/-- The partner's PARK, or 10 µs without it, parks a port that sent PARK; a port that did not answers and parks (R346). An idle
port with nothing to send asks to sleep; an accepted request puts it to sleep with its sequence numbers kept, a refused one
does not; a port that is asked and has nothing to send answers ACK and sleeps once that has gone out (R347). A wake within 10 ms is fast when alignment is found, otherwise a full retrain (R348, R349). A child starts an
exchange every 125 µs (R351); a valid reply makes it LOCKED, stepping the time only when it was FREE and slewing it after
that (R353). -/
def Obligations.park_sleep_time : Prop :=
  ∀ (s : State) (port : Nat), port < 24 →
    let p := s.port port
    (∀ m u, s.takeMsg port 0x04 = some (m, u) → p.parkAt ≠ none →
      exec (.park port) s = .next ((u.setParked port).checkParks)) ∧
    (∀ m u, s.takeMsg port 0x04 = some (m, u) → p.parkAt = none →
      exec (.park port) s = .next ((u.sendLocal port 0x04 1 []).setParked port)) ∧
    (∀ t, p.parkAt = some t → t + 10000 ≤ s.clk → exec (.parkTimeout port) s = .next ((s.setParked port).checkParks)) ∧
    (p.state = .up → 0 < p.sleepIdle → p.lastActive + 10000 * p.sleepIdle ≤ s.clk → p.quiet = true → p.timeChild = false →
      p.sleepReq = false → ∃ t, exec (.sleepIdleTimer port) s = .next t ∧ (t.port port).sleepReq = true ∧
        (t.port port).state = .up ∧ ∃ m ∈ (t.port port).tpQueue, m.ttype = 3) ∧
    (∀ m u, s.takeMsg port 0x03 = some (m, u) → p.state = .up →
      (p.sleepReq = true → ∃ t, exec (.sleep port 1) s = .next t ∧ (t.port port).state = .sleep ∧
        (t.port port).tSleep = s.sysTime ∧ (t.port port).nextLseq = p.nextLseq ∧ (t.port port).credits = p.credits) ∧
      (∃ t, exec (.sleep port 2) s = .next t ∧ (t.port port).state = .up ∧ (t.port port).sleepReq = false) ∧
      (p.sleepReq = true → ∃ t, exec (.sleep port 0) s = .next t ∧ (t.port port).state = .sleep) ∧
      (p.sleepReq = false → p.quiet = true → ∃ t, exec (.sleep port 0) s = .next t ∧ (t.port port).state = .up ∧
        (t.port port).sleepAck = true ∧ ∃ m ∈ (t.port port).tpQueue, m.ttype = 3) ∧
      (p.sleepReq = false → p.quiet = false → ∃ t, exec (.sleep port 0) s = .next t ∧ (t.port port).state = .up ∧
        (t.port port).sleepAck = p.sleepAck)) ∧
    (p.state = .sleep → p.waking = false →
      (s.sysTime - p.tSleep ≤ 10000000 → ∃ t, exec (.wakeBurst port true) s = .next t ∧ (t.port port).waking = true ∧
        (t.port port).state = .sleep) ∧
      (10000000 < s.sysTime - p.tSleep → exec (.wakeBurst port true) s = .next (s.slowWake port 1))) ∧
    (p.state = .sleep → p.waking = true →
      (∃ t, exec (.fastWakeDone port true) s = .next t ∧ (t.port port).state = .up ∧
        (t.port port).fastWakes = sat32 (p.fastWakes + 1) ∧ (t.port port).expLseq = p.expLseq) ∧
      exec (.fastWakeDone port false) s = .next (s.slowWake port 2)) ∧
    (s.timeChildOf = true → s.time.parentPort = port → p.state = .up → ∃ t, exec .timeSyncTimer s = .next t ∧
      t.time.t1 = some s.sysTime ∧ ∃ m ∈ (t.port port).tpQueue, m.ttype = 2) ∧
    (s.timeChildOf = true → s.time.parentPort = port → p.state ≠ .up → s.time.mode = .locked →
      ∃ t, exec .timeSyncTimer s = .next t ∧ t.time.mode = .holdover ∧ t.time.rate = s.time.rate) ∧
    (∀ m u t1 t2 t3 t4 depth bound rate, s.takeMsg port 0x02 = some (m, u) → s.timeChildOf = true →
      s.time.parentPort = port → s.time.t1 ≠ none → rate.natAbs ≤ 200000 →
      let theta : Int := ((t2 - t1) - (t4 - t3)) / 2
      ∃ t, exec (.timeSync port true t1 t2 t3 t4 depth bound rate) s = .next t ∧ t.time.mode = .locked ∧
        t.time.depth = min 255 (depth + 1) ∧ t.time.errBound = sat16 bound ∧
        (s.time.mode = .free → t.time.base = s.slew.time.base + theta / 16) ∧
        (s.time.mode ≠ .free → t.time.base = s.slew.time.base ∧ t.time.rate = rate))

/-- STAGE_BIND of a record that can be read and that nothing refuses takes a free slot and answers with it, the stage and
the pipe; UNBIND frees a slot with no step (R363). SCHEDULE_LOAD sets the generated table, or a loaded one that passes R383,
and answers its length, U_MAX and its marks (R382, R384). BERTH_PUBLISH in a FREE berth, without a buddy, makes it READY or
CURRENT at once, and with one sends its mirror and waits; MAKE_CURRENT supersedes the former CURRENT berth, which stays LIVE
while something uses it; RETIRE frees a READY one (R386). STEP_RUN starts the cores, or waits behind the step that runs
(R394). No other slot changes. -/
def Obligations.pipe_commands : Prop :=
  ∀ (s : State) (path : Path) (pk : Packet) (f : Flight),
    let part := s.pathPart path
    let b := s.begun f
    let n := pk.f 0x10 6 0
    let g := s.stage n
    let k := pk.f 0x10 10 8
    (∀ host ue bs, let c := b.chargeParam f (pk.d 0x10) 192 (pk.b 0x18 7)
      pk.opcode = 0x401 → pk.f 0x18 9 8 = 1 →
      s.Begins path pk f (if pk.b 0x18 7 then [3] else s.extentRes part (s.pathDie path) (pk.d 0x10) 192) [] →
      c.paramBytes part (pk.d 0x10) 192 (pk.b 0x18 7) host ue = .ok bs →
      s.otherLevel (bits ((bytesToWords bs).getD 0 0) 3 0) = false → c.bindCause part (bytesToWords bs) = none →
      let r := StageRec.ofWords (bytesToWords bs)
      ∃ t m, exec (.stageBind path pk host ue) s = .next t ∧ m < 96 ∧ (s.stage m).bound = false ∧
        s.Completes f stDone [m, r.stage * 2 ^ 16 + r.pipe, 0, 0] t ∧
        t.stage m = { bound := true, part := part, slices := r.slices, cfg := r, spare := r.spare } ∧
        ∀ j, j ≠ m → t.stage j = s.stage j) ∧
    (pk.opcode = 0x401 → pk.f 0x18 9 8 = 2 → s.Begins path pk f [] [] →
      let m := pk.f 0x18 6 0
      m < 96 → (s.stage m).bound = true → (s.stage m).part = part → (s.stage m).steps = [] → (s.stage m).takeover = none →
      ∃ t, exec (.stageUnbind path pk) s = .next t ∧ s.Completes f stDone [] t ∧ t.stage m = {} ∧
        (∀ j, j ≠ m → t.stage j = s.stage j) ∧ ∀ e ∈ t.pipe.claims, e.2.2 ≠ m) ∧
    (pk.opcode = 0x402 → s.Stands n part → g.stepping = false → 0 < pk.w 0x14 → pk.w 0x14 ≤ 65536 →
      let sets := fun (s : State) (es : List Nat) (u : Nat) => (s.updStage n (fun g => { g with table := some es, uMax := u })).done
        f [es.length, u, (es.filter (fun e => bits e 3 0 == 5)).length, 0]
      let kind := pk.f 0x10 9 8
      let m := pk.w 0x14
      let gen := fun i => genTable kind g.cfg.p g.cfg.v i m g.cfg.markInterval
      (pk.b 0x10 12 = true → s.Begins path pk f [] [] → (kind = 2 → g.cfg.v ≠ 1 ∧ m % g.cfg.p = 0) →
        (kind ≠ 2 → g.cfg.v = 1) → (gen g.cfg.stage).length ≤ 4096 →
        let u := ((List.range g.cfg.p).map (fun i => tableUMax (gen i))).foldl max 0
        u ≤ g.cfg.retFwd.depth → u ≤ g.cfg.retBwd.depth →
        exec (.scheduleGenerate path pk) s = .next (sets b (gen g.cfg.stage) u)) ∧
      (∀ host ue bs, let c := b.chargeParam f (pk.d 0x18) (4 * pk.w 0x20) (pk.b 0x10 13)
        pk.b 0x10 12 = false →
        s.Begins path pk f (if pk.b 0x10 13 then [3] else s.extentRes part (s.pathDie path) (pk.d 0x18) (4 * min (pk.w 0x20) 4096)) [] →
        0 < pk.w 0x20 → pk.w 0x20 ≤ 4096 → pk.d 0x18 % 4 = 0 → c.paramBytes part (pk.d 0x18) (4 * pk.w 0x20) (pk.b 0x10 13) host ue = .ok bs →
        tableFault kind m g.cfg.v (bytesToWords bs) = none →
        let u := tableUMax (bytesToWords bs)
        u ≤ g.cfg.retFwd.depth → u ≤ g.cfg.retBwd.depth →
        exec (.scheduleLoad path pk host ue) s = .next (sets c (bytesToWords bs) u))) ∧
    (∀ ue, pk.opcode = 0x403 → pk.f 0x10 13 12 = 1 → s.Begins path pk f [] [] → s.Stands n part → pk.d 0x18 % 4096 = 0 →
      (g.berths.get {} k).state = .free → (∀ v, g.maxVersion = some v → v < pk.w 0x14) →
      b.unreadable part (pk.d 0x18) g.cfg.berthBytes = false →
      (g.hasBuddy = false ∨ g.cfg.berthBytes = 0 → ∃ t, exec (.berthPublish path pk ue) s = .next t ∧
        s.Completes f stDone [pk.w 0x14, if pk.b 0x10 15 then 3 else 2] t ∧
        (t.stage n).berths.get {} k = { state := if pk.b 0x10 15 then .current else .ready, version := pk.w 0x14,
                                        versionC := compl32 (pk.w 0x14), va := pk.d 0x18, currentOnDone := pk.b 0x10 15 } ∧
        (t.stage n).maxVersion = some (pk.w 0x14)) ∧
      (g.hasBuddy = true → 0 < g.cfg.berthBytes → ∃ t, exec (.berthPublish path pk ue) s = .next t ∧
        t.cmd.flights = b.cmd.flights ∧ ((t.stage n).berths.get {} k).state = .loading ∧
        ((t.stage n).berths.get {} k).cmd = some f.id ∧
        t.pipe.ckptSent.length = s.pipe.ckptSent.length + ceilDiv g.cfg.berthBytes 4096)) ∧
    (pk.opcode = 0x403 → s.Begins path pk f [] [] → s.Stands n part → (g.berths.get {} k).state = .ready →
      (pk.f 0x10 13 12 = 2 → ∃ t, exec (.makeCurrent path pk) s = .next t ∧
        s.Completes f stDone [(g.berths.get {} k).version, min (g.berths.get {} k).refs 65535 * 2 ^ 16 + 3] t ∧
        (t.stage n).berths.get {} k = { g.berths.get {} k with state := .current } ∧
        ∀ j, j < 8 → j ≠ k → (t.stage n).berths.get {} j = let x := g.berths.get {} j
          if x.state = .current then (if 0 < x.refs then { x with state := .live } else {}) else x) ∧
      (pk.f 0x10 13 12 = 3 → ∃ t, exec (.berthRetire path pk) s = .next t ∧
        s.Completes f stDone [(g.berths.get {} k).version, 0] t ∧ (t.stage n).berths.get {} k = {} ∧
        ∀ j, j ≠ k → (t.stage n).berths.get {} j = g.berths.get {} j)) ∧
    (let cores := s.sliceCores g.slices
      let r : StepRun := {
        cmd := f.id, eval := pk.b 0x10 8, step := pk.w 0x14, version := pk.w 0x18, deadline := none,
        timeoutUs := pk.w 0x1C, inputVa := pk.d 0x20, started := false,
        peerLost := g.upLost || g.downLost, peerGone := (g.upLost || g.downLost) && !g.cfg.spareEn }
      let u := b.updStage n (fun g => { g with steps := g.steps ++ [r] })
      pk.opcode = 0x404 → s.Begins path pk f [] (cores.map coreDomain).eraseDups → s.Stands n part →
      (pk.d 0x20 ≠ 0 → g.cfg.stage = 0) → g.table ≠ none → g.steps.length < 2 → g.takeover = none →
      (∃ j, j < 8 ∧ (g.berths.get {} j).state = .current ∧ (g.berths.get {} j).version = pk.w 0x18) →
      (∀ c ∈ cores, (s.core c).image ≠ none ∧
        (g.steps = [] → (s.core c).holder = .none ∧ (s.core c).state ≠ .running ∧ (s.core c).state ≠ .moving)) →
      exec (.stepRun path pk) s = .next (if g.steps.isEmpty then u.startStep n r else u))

--

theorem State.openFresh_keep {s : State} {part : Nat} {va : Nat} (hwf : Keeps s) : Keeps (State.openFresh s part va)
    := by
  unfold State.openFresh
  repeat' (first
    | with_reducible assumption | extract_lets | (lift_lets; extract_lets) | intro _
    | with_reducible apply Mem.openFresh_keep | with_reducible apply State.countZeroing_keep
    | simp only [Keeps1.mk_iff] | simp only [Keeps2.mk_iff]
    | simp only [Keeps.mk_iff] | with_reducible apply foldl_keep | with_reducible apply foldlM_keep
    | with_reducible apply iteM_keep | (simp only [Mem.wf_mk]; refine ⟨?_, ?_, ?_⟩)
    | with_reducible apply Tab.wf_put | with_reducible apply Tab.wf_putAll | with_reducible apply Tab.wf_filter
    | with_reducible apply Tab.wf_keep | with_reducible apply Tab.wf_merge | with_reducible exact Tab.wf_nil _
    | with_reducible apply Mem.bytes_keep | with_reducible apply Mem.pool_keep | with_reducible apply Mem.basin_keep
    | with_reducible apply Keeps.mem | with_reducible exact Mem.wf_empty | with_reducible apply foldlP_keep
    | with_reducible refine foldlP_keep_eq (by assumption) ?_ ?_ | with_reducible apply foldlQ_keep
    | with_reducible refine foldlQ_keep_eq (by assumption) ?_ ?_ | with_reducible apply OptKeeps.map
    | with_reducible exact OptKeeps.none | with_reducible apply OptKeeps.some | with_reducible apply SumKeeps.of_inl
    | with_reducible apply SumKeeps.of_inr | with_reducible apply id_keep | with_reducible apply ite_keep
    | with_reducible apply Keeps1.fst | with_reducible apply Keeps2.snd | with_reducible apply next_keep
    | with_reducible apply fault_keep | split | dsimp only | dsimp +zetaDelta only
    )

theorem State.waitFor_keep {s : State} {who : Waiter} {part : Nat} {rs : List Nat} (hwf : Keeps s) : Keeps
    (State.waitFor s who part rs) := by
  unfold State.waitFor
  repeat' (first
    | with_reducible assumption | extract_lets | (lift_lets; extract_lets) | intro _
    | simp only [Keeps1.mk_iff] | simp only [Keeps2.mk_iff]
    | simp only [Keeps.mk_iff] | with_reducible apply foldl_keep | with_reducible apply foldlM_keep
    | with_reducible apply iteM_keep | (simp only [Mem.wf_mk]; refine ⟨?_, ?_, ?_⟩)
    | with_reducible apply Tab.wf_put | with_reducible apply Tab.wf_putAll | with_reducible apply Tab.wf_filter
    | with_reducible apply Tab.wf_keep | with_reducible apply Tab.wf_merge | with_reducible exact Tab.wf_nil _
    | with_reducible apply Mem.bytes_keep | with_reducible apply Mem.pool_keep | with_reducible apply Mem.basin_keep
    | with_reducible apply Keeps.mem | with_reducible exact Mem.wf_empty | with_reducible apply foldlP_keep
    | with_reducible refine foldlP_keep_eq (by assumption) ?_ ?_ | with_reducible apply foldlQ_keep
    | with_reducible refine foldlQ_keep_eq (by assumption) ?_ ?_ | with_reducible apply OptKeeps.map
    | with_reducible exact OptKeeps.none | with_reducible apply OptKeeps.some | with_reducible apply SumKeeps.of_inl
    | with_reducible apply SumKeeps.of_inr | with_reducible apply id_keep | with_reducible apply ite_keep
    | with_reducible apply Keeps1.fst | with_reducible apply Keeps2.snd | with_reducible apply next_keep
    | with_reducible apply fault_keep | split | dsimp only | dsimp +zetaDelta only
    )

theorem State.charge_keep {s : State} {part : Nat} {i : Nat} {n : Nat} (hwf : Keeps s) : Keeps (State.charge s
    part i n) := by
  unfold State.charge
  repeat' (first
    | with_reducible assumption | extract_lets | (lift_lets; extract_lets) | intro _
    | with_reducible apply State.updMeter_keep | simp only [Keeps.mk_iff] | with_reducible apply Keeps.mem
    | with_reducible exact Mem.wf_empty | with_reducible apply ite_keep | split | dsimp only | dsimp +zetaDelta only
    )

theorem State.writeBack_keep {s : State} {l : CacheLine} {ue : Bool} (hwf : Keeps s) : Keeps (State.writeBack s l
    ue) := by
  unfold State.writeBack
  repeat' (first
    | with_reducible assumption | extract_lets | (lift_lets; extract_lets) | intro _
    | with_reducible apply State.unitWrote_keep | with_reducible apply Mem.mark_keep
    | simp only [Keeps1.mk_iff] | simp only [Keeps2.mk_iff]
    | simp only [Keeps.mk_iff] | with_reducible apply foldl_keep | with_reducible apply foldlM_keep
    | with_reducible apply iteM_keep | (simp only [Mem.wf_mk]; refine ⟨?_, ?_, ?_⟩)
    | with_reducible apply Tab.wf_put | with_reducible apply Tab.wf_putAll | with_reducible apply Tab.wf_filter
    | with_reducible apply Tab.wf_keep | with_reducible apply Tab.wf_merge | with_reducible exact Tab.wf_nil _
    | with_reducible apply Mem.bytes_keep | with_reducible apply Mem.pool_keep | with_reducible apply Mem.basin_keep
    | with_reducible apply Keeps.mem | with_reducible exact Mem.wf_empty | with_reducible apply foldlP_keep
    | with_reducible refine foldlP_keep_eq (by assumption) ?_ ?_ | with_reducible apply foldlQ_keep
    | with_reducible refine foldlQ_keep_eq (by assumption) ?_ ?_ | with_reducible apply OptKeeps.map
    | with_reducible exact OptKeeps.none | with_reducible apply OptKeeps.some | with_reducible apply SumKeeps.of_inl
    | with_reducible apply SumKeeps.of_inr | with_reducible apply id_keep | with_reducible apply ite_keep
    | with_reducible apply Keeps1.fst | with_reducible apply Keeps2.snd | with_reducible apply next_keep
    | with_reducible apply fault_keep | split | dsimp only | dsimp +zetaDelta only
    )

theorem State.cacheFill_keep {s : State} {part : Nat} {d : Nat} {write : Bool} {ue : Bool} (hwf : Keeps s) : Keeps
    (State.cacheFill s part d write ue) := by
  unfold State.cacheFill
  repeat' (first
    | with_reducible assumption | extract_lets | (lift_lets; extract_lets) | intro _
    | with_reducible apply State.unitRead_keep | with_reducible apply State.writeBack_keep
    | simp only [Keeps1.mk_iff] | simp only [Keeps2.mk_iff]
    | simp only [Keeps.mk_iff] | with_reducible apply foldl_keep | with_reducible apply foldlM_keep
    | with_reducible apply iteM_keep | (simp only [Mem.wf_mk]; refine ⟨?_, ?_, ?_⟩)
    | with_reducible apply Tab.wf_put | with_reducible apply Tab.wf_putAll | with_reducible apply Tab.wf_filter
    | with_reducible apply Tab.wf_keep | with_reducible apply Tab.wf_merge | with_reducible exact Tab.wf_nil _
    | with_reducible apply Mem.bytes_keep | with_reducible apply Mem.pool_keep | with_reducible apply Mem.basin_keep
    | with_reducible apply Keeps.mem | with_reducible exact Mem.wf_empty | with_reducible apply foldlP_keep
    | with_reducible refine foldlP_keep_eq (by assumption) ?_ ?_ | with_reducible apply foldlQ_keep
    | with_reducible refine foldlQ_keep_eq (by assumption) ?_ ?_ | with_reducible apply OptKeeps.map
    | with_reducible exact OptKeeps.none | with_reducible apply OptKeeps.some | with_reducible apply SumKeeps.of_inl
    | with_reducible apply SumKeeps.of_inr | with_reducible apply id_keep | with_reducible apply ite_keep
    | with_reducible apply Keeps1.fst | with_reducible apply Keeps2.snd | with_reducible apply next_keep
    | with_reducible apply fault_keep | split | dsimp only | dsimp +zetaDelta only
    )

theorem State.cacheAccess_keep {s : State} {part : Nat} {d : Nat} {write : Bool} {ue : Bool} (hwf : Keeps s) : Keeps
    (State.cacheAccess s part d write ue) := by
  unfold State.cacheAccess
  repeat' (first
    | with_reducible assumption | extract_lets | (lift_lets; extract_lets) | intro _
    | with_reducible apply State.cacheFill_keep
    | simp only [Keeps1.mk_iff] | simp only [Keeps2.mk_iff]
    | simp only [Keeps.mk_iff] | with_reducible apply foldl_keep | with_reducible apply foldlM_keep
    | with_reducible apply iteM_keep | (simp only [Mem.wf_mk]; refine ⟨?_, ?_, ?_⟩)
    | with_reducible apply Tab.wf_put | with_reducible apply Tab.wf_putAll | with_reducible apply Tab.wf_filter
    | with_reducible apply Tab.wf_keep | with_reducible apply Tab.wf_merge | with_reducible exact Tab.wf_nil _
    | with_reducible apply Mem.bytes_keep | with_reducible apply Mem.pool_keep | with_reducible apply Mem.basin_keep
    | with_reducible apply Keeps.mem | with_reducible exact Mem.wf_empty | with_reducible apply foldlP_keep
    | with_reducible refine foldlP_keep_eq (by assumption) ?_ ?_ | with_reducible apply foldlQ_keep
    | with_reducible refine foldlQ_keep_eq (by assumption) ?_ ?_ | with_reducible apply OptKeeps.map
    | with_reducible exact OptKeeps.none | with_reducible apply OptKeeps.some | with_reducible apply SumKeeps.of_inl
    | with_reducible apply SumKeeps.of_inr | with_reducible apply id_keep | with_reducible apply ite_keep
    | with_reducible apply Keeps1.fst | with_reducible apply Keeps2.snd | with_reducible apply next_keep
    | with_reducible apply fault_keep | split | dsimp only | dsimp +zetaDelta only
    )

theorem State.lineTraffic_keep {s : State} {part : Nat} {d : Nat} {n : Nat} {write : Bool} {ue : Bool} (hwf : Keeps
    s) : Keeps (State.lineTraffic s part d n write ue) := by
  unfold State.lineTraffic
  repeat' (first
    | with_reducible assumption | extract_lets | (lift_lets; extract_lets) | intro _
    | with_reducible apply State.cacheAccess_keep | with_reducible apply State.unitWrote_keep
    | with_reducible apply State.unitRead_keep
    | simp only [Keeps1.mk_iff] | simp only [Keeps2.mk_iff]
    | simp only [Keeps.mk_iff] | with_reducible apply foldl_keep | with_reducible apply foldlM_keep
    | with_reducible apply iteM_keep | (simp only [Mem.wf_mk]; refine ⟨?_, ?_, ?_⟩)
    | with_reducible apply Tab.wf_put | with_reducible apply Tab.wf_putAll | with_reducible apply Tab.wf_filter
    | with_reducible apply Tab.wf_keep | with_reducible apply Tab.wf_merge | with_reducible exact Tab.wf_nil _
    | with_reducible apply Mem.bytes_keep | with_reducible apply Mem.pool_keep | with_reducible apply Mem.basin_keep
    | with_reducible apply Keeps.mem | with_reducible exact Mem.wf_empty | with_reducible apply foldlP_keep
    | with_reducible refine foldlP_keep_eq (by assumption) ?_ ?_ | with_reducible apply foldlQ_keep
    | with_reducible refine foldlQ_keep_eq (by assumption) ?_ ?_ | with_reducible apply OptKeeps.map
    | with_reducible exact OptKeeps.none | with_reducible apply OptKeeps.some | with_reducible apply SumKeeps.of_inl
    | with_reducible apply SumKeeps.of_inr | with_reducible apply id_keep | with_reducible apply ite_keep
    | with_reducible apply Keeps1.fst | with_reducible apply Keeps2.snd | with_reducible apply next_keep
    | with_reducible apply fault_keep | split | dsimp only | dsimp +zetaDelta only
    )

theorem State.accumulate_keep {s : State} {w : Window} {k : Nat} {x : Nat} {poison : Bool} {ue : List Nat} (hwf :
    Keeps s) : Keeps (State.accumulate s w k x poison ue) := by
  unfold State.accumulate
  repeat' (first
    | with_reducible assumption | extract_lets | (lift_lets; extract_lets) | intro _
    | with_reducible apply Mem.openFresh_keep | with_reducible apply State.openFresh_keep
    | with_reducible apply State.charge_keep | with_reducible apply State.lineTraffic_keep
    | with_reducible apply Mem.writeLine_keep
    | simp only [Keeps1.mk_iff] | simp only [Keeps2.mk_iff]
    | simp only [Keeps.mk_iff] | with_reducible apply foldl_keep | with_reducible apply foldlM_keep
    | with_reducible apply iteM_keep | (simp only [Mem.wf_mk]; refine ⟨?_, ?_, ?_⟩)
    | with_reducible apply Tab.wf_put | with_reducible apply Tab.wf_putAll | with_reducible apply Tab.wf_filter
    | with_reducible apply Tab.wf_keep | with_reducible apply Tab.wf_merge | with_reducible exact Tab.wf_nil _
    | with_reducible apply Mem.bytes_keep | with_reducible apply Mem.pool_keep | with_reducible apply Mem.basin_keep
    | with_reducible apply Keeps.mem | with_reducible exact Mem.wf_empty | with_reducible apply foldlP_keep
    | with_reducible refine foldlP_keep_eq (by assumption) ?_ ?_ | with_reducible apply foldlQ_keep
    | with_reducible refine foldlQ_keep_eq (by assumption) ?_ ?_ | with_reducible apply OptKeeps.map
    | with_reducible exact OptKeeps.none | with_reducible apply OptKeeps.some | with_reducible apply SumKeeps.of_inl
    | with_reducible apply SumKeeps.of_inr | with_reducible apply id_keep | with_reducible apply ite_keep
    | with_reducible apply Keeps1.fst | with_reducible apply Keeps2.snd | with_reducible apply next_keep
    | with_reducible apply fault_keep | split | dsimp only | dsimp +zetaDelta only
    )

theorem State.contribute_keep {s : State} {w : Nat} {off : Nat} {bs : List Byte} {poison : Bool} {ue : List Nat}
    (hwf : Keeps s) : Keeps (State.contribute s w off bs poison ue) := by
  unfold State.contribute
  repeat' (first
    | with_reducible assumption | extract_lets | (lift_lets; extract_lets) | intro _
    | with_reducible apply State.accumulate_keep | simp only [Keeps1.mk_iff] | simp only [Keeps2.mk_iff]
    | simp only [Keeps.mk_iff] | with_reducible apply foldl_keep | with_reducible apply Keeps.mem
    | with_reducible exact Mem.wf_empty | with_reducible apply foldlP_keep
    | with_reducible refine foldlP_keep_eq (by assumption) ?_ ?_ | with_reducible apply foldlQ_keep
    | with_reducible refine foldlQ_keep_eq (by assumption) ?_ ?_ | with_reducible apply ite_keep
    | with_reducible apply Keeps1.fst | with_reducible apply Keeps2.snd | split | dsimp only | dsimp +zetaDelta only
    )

*The problem:* Would you retype the lines above from the one with "(10000000 < s.sysTime" down to the one with "(s.time.mode = .free", word for word, both ends included and no other lines?

*Exercise answer:*
      (10000000 < s.sysTime - p.tSleep → exec (.wakeBurst port true) s = .next (s.slowWake port 1))) ∧
    (p.state = .sleep → p.waking = true →
      (∃ t, exec (.fastWakeDone port true) s = .next t ∧ (t.port port).state = .up ∧
        (t.port port).fastWakes = sat32 (p.fastWakes + 1) ∧ (t.port port).expLseq = p.expLseq) ∧
      exec (.fastWakeDone port false) s = .next (s.slowWake port 2)) ∧
    (s.timeChildOf = true → s.time.parentPort = port → p.state = .up → ∃ t, exec .timeSyncTimer s = .next t ∧
      t.time.t1 = some s.sysTime ∧ ∃ m ∈ (t.port port).tpQueue, m.ttype = 2) ∧
    (s.timeChildOf = true → s.time.parentPort = port → p.state ≠ .up → s.time.mode = .locked →
      ∃ t, exec .timeSyncTimer s = .next t ∧ t.time.mode = .holdover ∧ t.time.rate = s.time.rate) ∧
    (∀ m u t1 t2 t3 t4 depth bound rate, s.takeMsg port 0x02 = some (m, u) → s.timeChildOf = true →
      s.time.parentPort = port → s.time.t1 ≠ none → rate.natAbs ≤ 200000 →
      let theta : Int := ((t2 - t1) - (t4 - t3)) / 2
      ∃ t, exec (.timeSync port true t1 t2 t3 t4 depth bound rate) s = .next t ∧ t.time.mode = .locked ∧
        t.time.depth = min 255 (depth + 1) ∧ t.time.errBound = sat16 bound ∧
        (s.time.mode = .free → t.time.base = s.slew.time.base + theta / 16) ∧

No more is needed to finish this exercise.